为了便于比较,下面结果仅展现zk leader的结果。
JVM
-Djute.maxbuffer=104857600 \
-Xms6g -Xmx6g -Xmn1500m -XX:+UseConcMarkSweepGC -XX:+UseCMSInitiatingOccupancyOnly -XX:CMSInitiatingOccupancyFraction=75 \
-XX:+ExplicitGCInvokesConcurrent -Xloggc:/dev/shm/gc_zk.log -XX:+PrintGCDetails -XX:+PrintGCDateStamps -XX:ErrorFile=<your_log_dir> \
-XX:+HeapDumpOnOutOfMemoryError -XX:HeapDumpPath=<your_log_dir> \
-Dcom.sun.management.jmxremote -Dcom.sun.management.jmxremote.authenticate=false \
-Dcom.sun.management.jmxremote.ssl=false -Dcom.sun.management.jmxremote.port=8989 Djava.rmi.server.hostname=<zkip> \
org.apache.zookeeper.server.quorum.QuorumPeerMain
其中,JDK版本为1.7.0_79
zoo.cfg
# The number of milliseconds of each tick
tickTime=2000
# The number of ticks that the initial
# synchronization phase can take
initLimit=10
# The number of ticks that can pass between
# sending a request and getting an acknowledgement
syncLimit=5
# the directory where the snapshot is stored.

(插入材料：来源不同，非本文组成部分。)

-- ==== Sys2Proof/Certificates/Slice0/Obligations.lean ====
section
/-! DEFINITION. The statements for the provers. The vocabulary they are written in stands first, in `Sys2Proof.Claims`;
it names boards, parameters, agents, bounds and values as the spec does and calls the model only for what is stated of it. -/
namespace Sys2Proof.Claims

open Sys2Proof Sys2Proof.Machine

/-- What a rule of the spec says of one operation: its word, what it does when it is admitted, and that it is refused
when it is not (60_exceptions R245 (a), (c)). -/
def Operation (i : Instr) (w : Word) (admitted : State → Prop) (result : State → State → Prop) : Prop :=
  decode w = .ok i ∧
  (∀ s, admitted s → ∃ t, exec i s = .next t ∧ result s t) ∧
  (∀ s, ¬admitted s → ∃ r, exec i s = .refused r)

/-- The parameters of the machine are those the per-board table gives the board (R9). -/
abbrev OfBoard (s : State) (b : Board) : Prop := ∃ fitted, s.cfg.toBoardParams = BoardParams.standard b fitted

/-- `HAS_SR12` (R9). -/
abbrev HasSr12 (s : State) : Prop := s.cfg.hasSr12 = true

/-- `HAS_BANKING` (R9). -/
abbrev HasBanking (s : State) : Prop := s.cfg.hasBanking = true

/-- `HAS_SNDLATCH` (R9). -/
abbrev HasSndlatch (s : State) : Prop := s.cfg.hasSndlatch = true

/-- `HAS_MCU` (R9). -/
abbrev HasMcu (s : State) : Prop := s.cfg.hasMcu = true

/-- `VIDEO_VARIANT` is K (R9). -/
abbrev VariantK (s : State) : Prop := s.cfg.variant = .k

/-- The boards on which an operation exists by the tables of R9 and R100; `fitted` says whether `BOOTLEG` or `TOKIO` has
the MCU. -/
def OnBoard (b : Board) (fitted : Bool) : Instr → Prop
  | .sr1Rd _ | .sr1Wr _ _ | .sr2Rd _ | .sr2Wr _ _ | .bankWr _ | .romwinRd _ =>
    b = .bublbobl ∨ b = .bootleg ∨ b = .tokio
  | .shrRd _ | .shrWr _ _ | .objxRd _ | .objxWr _ _ | .fgRd _ | .fgWr _ _ | .palbankWr _ | .frontcolWr _ | .flipWr _ =>
    b = .kyugo
  | .vidctrlWr _ | .nmitrigWr _ | .fakeRd => b = .tokio
  | .mcuPaRd | .mcuPaWr _ | .mcuDdraWr _ | .mcuPbRd | .mcuPbWr _ | .mcuDdrbWr _ | .mcuIrqTick | .mainIrqAck =>
    b = .bublbobl ∨ ((b = .bootleg ∨ b = .tokio) ∧ fitted = true)
  | .sndcmdWr _ | .sndlatchRd | .nmiDis _ | .nmiEn _ | .vramRd _ | .vramWr _ _ | .cramRd _ | .cramWr _ _ | .objRd _
  | .objWr _ _ | .scrxWr _ | .scryloWr _ | .scryhiWr _ | .screenRefresh _ | .nopWr _ _ | .envInport _ _ => True

/-- The operation exists on board `b` (R9) and is refused on every other board. -/
def OnlyOn (i : Instr) (b : Board) : Prop :=
  ∀ s : State, (OfBoard s b → i.existsOn s.cfg = true) ∧ ∀ b', OfBoard s b' → b' ≠ b → ∃ r, exec i s = .refused r

/-- The issuer is a CPU with a view of shared RAM (R262). -/
abbrev FromCpu (s : State) : Prop := s.agent = .main ∨ s.agent = .sub

/-- `VRAM_SIZE` (R211). -/
def vramSize (s : State) : Nat := s.cfg.geometry.bgCols * s.cfg.geometry.bgRows

/-- `OBJ_SIZE` (R211). -/
def objSize (s : State) : Nat := s.cfg.geometry.objSize

/-- `FG_SIZE` (R211). -/
def fgSize (s : State) : Nat := s.cfg.geometry.fgSize

/-- `m'` is `m` with the one cell at `a` holding `v`, said through reads. -/
def Stored {w : Nat} (m m' : Memory w) (a : Nat) (v : BitVec w) : Prop :=
  m'.read a = v ∧ ∀ b, b ≠ a → m'.read b = m.read b

/-- The operation returned `v` and changed nothing else. -/
def Returned (s t : State) (v : Byte) : Prop := t = { s with ret := some v }

/-- Bit `b` falls in a Port B write of `new`: an output that was 1 and is written 0 (R160). -/
def Falls (s : State) (new : Byte) (b : Nat) : Bool :=
  s.ddrB.getLsbD b && s.portBOut.getLsbD b && !new.getLsbD b

/-- Bit `b` rises in a Port B write of `new` (R160). -/
def Rises (s : State) (new : Byte) (b : Nat) : Bool :=
  s.ddrB.getLsbD b && !s.portBOut.getLsbD b && new.getLsbD b

/-- The five edges that have an action (R161), by number of the bit. -/
abbrev ActingEdge (s : State) (new : Byte) (b : Nat) : Prop :=
  (b = 0 ∧ Falls s new 0) ∨ (b = 1 ∧ Rises s new 1) ∨ (b = 2 ∧ Rises s new 2) ∨ (b = 4 ∧ Falls s new 4) ∨
    (b = 5 ∧ Falls s new 5)

/-- `address` after the two address loads of a Port B write of `new` (R163, R164). -/
def loadedAddress (s : State) (new : Byte) : BitVec 16 :=
  let low := if Rises s new 1 then (s.address &&& 0xFF00) ||| s.portAOut.setWidth 16 else s.address
  if Rises s new 2 then (low &&& 0x00FF) ||| ((s.portAOut &&& 0x0F).setWidth 16 <<< 8) else low

/-- The byte of `sharedram2` at `b` after the proxied access of a Port B write of `new` (R166). -/
def proxiedByte (s : State) (new : Byte) (b : Nat) : Byte :=
  let a := loadedAddress s new
  if Falls s new 4 ∧ new.getLsbD 3 = false ∧ a &&& 0x0C00 = 0x0C00 ∧ b = (a &&& 0x03FF).toNat then s.portAOut
  else s.sharedram2.read b

/-- `latch` after the proxied access of a Port B write of `new` (R166). -/
def proxiedLatch (s : State) (new : Byte) : Byte :=
  let a := loadedAddress s new
  if Falls s new 4 ∧ new.getLsbD 3 = true then
    if a &&& 0x0800 = 0 then s.inp.toList.getD ((a &&& 3).toNat + 1) 0
    else if a &&& 0x0C00 = 0x0C00 then s.sharedram2.read (a &&& 0x03FF).toNat
    else s.latch
  else s.latch

/-- The diagnostic of a Port B write of `new`: an unmapped proxied access (R166, R247). -/
def proxyEvents (s : State) (new : Byte) : List Event :=
  let a := loadedAddress s new
  if Falls s new 4 then
    if new.getLsbD 3 = true then
      if a &&& 0x0800 ≠ 0 ∧ a &&& 0x0C00 ≠ 0x0C00 then [.diag 0x01 a] else []
    else if a &&& 0x0C00 ≠ 0x0C00 then [.diag 0x02 a] else []
  else []

/-- All that `MCU_PB_WR new` does (R161 to R170), field by field. -/
structure PortBWritten (s : State) (new : Byte) (t : State) : Prop where
  deliver : t.portAIn = if Falls s new 0 then s.latch else s.portAIn
  address : t.address = loadedAddress s new
  latch : t.latch = proxiedLatch s new
  ram : ∃ r : Byte, r.toNat < 6 ∧
    ∀ b, t.sharedram2.read b = if Falls s new 5 ∧ b = 0x7C then r else proxiedByte s new b
  vector : t.mainIrqVector = if Falls s new 5 then proxiedByte s new 0 else s.mainIrqVector
  pending : t.mainIrqPending = true ↔ Falls s new 5 ∨ s.mainIrqPending = true
  events : t.events = s.events ++ proxyEvents s new ++
    (if Falls s new 5 then [.irqMain (proxiedByte s new 0)] else [])
  rest : t = { s with
    portAIn := t.portAIn
    address := t.address
    latch := t.latch
    sharedram2 := t.sharedram2
    mainIrqVector := t.mainIrqVector
    mainIrqPending := t.mainIrqPending
    events := t.events
    draws := t.draws
    portBOut := new }

/-- The read operations (R69). -/
def IsRead : Instr → Prop
  | .sr1Rd _ | .sr2Rd _ | .shrRd _ | .romwinRd _ | .sndlatchRd | .mcuPaRd | .mcuPbRd | .vramRd _ | .cramRd _
  | .objRd _ | .objxRd _ | .fgRd _ | .fakeRd => True
  | _ => False

/-- All that every write that changes `flip_screen` does (R131, R132, R197, R204): every cell is marked when the value
changes. -/
def FlipWritten (s t : State) (new : Bool) : Prop :=
  t = { s with
    flipScreen := new
    dirty := if new ≠ s.flipScreen then List.range (vramSize s) else s.dirty
    repaint := if new ≠ s.flipScreen ∧ s.cfg.variant = .s then true else s.repaint }

/-- The cell at `off` is marked, the set is otherwise as it was, and variant S asks for a repaint (R187, R189). -/
def CellMarked (s t : State) (off : Nat) : Prop :=
  (∀ n, n ∈ t.dirty ↔ n = off ∨ n ∈ s.dirty) ∧
  t.repaint = (if VariantK s then s.repaint else true)

/-- What the table of interrupt outputs and the table of diagnostics say of an event that operation `i` appends in going
from `s` to `t` (60_exceptions R247, R248). -/
def EventCaused (i : Instr) (s t : State) : Event → Prop
  | .nmiSound => (∃ v, i = .sndcmdWr v ∧ s.nmiEnabled = true) ∨ (∃ d, i = .nmiEn d ∧ s.nmiPending = true)
  | .nmiSub => ∃ d, i = .nmitrigWr d
  | .irqMain vector => ∃ v, i = .mcuPbWr v ∧ Falls s v 5 = true ∧ vector = t.mainIrqVector
  | .irqMcu level => i = .mcuIrqTick ∧ level = t.mcuIrqLine
  | .diag code addr => ∃ v, i = .mcuPbWr v ∧ Falls s v 4 = true ∧ addr = t.address ∧
      ((code = 0x01 ∧ v.getLsbD 3 = true ∧ addr.getLsbD 11 = true ∧ addr.getLsbD 10 = false) ∨
        (code = 0x02 ∧ v.getLsbD 3 = false ∧ ¬(addr.getLsbD 11 = true ∧ addr.getLsbD 10 = true)))

/-! ### What the compositor draws, written from its rules -/

/-- The blit of `DrawBgCell(n)` (R220), for a cell of the background. -/
def backgroundCell (s : State) (n : Nat) : Tile :=
  let q := s.cfg.geometry
  let attr := s.cram.read n
  { set := .bg
    code := (s.vram.read n).toNat + 256 * (attr.toNat % 4)
    color := attr.toNat / 16 + (if VariantK s then 16 * s.paletteBank.toNat else 0)
    flipx := if s.flipScreen then !attr.getLsbD 2 else attr.getLsbD 2
    flipy := if s.flipScreen then !attr.getLsbD 3 else attr.getLsbD 3
    x := if s.flipScreen then (q.bgTile : Int) * ((q.bgCols : Int) - 1 - (n % q.bgCols : Nat))
      else (q.bgTile : Int) * (n % q.bgCols : Nat)
    y := if s.flipScreen then (q.bgTile : Int) * ((q.bgRows : Int) - 1 - (n / q.bgCols : Nat))
      else (q.bgTile : Int) * (n / q.bgCols : Nat) }

/-- The blit of sub-tile `y` of sprite `n` (R224). -/
def spriteSubTile (s : State) (n y : Nat) : Tile :=
  let q := s.cfg.geometry
  let offs := q.objBase + 2 * (n % 12) + 64 * (n / 12)
  let sx : Int := (s.fgram.read (offs + 1)).toNat + 256 * ((s.objxram.read (offs + 1)).toNat % 2 : Nat)
  let sy : Int := 255 - (s.objram.read offs).toNat
  let attr := s.objxram.read (offs + 128 * y)
  { set := .spr
    code := (s.fgram.read (offs + 128 * y)).toNat + (if attr.getLsbD 0 then 512 else 0)
      + (if attr.getLsbD 1 then 256 else 0)
    color := (s.objram.read (offs + 1)).toNat % 32
    flipx := if s.flipScreen then !attr.getLsbD 3 else attr.getLsbD 3
    flipy := if s.flipScreen then !attr.getLsbD 2 else attr.getLsbD 2
    x := if sx > q.sprXwrap then sx - 512 else sx
    y := if s.flipScreen then 240 - sy - 16 * y else sy + 16 * y }

/-- The blit of foreground cell `n` (R226). -/
def foregroundCell (s : State) (n : Nat) : Tile :=
  let q := s.cfg.geometry
  let code := (s.fgram.read n).toNat
  { set := .fg
    code := code
    color := 2 * (Config.colorCodes (Fin.ofNat 32 (code / 8))).toNat + s.frontColor.toNat
    flipx := s.flipScreen
    flipy := s.flipScreen
    x := if s.flipScreen then (q.fgTile : Int) * ((q.fgVisCols : Int) - 1 - (n % q.fgStride : Nat))
      else (q.fgTile : Int) * (n % q.fgStride : Nat)
    y := if s.flipScreen then (q.fgTile : Int) * (31 - (n / q.fgStride : Nat))
      else (q.fgTile : Int) * (n / q.fgStride : Nat) }

/-- The blit of object `i`, if `S_OBJ` gives one for its quad (X, code, Y, bank) (R228). -/
def objectBlit (s : State) (i : Nat) : Option Tile :=
  match Config.sObj (s.objram.read (4 * i)) (s.objram.read (4 * i + 1)) (s.objram.read (4 * i + 2))
      (s.objram.read (4 * i + 3)) s.flipScreen with
  | some o => some ⟨.spr, o.tile, o.color, o.flipx, o.flipy, o.x, o.y⟩
  | none => none

/-- What is blitted over the background, in order: sprites 0 to 23 of 16 sub-tiles, then the foreground, in variant K; the
objects in variant S (R218 steps 5 and 6). -/
def blittedOver (s : State) : List Tile :=
  if VariantK s then
    ((List.range 24).flatMap fun n => (List.range 16).map fun y => spriteSubTile s n y) ++
      (List.range (fgSize s)).map (foregroundCell s)
  else (List.range (objSize s / 4)).filterMap (objectBlit s)

/-- `ScrollOffset()` (R222, R223). -/
def scrollOf (s : State) : Int × Int :=
  if VariantK s then
    (-((s.cfg.geometry.bgXbias + (s.backScrollYLo.toNat + 256 * s.backScrollYHi.toNat) : Nat) : Int),
      if s.flipScreen then (s.backScrollX.toNat : Int) else -(s.backScrollX.toNat : Int))
  else Config.sScroll s.backScrollX s.backScrollYLo s.backScrollYHi s.flipScreen

/-- The pen of a tile at its pixel (`px`, `py`), mirrored as its flips say (R216). -/
def penOf (q : Geometry) (t : Tile) (px py : Nat) : Nat :=
  Config.tileGfx t.set t.code (if t.flipx then q.edge t.set - 1 - px else px)
    (if t.flipy then q.edge t.set - 1 - py else py)

/-- The colour of a tile at its pixel (`px`, `py`) (R214, R216). -/
def colourOf (q : Geometry) (t : Tile) (px py : Nat) : Nat :=
  (Config.clut (q.nColors - 1) t.set t.color (penOf q t px py)).val

/-- The tile has a pixel at the position (`x`, `y`), and it is not of the transparent pen (R216). -/
def drawnAt (q : Geometry) (t : Tile) (x y : Nat) : Bool :=
  t.x ≤ x ∧ (x : Int) < t.x + q.edge t.set ∧ t.y ≤ y ∧ (y : Int) < t.y + q.edge t.set ∧
    penOf q t ((x : Int) - t.x).toNat ((y : Int) - t.y).toNat ≠ q.transparentPen t.set

end Sys2Proof.Claims

open Sys2Proof Sys2Proof.Machine Sys2Proof.Claims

# do not use /tmp for storage, /tmp here is just
# example sakes.
dataDir=<your_dir>
dataLogDir=<your_dir>
# the port at which the clients will connect
clientPort=2181
# the maximum number of client connections.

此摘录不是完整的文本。